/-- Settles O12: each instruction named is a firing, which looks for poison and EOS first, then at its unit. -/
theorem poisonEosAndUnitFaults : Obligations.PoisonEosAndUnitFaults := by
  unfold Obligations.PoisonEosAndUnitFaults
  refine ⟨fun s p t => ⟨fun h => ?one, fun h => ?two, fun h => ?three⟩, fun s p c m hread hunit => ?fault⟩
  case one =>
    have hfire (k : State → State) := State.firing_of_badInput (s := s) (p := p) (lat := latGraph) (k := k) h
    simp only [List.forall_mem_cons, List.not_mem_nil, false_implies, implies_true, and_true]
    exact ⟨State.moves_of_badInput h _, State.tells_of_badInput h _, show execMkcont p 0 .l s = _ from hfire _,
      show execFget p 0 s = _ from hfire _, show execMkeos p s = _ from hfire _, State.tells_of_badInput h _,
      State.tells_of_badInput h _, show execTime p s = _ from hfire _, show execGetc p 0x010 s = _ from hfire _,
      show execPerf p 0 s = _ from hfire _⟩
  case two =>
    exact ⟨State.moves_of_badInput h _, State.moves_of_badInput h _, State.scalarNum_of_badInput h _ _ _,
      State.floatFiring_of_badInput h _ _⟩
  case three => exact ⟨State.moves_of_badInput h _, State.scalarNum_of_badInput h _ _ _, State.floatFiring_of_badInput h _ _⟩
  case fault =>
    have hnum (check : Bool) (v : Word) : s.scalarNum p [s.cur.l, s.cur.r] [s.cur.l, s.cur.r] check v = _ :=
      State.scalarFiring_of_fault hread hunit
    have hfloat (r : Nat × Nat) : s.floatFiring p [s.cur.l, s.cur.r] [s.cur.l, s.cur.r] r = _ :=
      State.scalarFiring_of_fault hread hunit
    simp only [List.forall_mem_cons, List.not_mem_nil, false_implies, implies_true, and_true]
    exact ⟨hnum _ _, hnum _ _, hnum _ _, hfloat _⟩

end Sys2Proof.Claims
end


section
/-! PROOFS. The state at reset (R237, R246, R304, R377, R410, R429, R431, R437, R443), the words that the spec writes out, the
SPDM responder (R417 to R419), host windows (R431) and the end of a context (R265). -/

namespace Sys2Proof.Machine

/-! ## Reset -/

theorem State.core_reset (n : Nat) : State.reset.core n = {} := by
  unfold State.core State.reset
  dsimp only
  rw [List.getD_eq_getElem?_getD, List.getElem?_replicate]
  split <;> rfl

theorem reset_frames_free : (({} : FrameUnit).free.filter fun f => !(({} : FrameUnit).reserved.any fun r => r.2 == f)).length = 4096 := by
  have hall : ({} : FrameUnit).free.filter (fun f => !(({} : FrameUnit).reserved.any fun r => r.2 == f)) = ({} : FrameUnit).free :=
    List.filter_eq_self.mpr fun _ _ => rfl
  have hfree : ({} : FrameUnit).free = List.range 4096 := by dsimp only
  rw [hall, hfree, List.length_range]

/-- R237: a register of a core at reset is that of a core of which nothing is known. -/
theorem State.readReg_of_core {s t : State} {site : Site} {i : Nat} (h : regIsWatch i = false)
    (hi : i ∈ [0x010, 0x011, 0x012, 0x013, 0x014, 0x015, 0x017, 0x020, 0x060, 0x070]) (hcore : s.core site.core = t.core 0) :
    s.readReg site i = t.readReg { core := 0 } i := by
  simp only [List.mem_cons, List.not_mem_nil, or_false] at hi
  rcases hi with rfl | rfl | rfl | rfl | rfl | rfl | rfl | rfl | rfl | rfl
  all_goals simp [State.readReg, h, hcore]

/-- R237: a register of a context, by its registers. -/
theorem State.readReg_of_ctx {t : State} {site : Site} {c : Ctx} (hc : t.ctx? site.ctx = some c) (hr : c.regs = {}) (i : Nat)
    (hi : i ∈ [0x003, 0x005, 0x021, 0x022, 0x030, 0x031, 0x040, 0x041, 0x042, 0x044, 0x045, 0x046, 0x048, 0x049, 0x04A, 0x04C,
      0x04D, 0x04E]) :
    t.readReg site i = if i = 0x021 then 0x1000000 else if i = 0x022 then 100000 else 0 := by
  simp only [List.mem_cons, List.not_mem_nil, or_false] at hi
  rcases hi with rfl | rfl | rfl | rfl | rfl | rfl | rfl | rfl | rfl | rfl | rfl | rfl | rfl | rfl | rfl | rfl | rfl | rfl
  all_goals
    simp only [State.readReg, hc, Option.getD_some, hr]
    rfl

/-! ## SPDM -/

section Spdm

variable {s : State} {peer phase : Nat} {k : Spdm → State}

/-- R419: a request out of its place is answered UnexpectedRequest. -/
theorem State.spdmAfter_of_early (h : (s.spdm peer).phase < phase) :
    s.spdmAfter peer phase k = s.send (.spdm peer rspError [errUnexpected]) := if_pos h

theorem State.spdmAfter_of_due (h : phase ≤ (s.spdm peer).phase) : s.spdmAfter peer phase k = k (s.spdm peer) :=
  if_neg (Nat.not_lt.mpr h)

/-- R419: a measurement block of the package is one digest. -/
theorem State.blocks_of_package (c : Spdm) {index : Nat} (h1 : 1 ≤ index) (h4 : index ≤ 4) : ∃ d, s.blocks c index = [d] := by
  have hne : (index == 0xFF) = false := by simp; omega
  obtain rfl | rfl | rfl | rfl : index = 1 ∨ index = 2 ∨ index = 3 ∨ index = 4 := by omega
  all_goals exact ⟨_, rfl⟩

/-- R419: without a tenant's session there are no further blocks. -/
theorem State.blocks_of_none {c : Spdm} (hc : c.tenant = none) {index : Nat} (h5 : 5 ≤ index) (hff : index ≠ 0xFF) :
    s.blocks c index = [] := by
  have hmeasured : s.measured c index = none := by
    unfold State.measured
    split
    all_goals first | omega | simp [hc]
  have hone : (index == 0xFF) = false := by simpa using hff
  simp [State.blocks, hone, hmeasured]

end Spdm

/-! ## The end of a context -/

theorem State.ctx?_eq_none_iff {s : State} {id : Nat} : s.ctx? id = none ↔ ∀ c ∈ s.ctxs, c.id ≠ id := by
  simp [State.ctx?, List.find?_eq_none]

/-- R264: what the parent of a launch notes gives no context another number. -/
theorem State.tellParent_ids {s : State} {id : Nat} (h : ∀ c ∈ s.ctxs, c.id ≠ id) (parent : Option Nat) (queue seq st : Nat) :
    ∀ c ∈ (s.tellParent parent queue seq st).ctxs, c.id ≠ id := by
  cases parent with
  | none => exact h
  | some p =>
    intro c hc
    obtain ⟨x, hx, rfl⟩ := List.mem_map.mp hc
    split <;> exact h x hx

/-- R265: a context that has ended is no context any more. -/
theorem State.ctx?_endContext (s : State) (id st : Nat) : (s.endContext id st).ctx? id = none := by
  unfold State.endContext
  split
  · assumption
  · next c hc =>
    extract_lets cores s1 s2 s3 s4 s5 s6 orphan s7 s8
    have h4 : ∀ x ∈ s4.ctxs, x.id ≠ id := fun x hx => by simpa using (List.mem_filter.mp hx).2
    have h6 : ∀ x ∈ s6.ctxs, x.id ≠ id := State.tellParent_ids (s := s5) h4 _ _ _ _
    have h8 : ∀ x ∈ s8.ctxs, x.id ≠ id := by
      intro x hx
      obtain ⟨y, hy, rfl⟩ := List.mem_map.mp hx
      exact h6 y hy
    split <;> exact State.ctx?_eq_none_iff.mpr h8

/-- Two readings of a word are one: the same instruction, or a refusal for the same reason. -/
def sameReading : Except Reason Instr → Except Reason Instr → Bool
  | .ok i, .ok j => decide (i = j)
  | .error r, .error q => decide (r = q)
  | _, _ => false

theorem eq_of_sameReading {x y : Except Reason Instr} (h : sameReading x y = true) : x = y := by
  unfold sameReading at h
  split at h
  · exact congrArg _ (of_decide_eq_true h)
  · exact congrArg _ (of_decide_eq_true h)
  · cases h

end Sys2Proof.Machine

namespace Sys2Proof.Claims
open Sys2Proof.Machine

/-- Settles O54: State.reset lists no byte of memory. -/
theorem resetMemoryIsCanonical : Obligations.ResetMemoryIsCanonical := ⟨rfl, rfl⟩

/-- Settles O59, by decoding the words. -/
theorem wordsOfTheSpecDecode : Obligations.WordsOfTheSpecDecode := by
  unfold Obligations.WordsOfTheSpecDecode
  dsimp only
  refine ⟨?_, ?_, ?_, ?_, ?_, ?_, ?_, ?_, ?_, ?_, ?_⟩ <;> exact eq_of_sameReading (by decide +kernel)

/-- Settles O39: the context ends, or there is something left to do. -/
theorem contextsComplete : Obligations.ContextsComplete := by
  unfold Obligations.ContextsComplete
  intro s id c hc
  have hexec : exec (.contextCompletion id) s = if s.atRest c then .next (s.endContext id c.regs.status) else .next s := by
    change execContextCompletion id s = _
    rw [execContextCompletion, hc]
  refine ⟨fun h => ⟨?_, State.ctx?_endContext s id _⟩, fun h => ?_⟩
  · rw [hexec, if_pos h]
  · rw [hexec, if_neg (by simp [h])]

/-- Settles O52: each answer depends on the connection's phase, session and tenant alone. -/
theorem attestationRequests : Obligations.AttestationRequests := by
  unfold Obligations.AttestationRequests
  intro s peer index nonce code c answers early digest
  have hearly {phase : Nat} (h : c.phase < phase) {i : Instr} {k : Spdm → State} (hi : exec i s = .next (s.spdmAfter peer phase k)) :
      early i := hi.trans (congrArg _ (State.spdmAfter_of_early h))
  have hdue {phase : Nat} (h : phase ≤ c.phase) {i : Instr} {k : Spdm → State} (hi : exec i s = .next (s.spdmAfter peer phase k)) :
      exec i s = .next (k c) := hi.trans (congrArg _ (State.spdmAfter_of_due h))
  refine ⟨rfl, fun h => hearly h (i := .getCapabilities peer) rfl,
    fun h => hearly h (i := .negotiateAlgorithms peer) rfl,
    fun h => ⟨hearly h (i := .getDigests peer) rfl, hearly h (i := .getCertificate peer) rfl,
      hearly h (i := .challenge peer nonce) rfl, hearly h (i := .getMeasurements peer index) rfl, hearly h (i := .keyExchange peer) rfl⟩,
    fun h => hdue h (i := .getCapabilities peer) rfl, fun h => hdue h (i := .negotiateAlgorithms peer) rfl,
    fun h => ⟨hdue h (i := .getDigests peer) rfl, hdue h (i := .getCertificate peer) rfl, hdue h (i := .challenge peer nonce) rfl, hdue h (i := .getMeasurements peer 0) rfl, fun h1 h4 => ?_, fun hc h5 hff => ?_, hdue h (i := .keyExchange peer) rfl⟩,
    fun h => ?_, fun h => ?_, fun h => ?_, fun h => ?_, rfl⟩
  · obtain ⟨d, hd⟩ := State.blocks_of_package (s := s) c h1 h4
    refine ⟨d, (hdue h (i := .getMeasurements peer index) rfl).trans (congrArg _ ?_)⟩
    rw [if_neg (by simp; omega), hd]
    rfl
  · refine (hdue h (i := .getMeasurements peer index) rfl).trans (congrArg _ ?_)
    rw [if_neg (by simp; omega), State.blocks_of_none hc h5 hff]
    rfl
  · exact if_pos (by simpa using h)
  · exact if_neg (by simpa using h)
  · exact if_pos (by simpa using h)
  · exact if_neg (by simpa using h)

====

● EXERCISE GOAL: Write out only the lines that run from the line containing "exec i s = .next (k" through the line containing "fun h => hdue h (i := .getCapabilities", both included, exactly as they appear above.

● EXERCISE SOLUTION:
      exec i s = .next (k c) := hi.trans (congrArg _ (State.spdmAfter_of_due h))
  refine ⟨rfl, fun h => hearly h (i := .getCapabilities peer) rfl,
    fun h => hearly h (i := .negotiateAlgorithms peer) rfl,
    fun h => ⟨hearly h (i := .getDigests peer) rfl, hearly h (i := .getCertificate peer) rfl,
      hearly h (i := .challenge peer nonce) rfl, hearly h (i := .getMeasurements peer index) rfl, hearly h (i := .keyExchange peer) rfl⟩,
    fun h => hdue h (i := .getCapabilities peer) rfl, fun h => hdue h (i := .negotiateAlgorithms peer) rfl,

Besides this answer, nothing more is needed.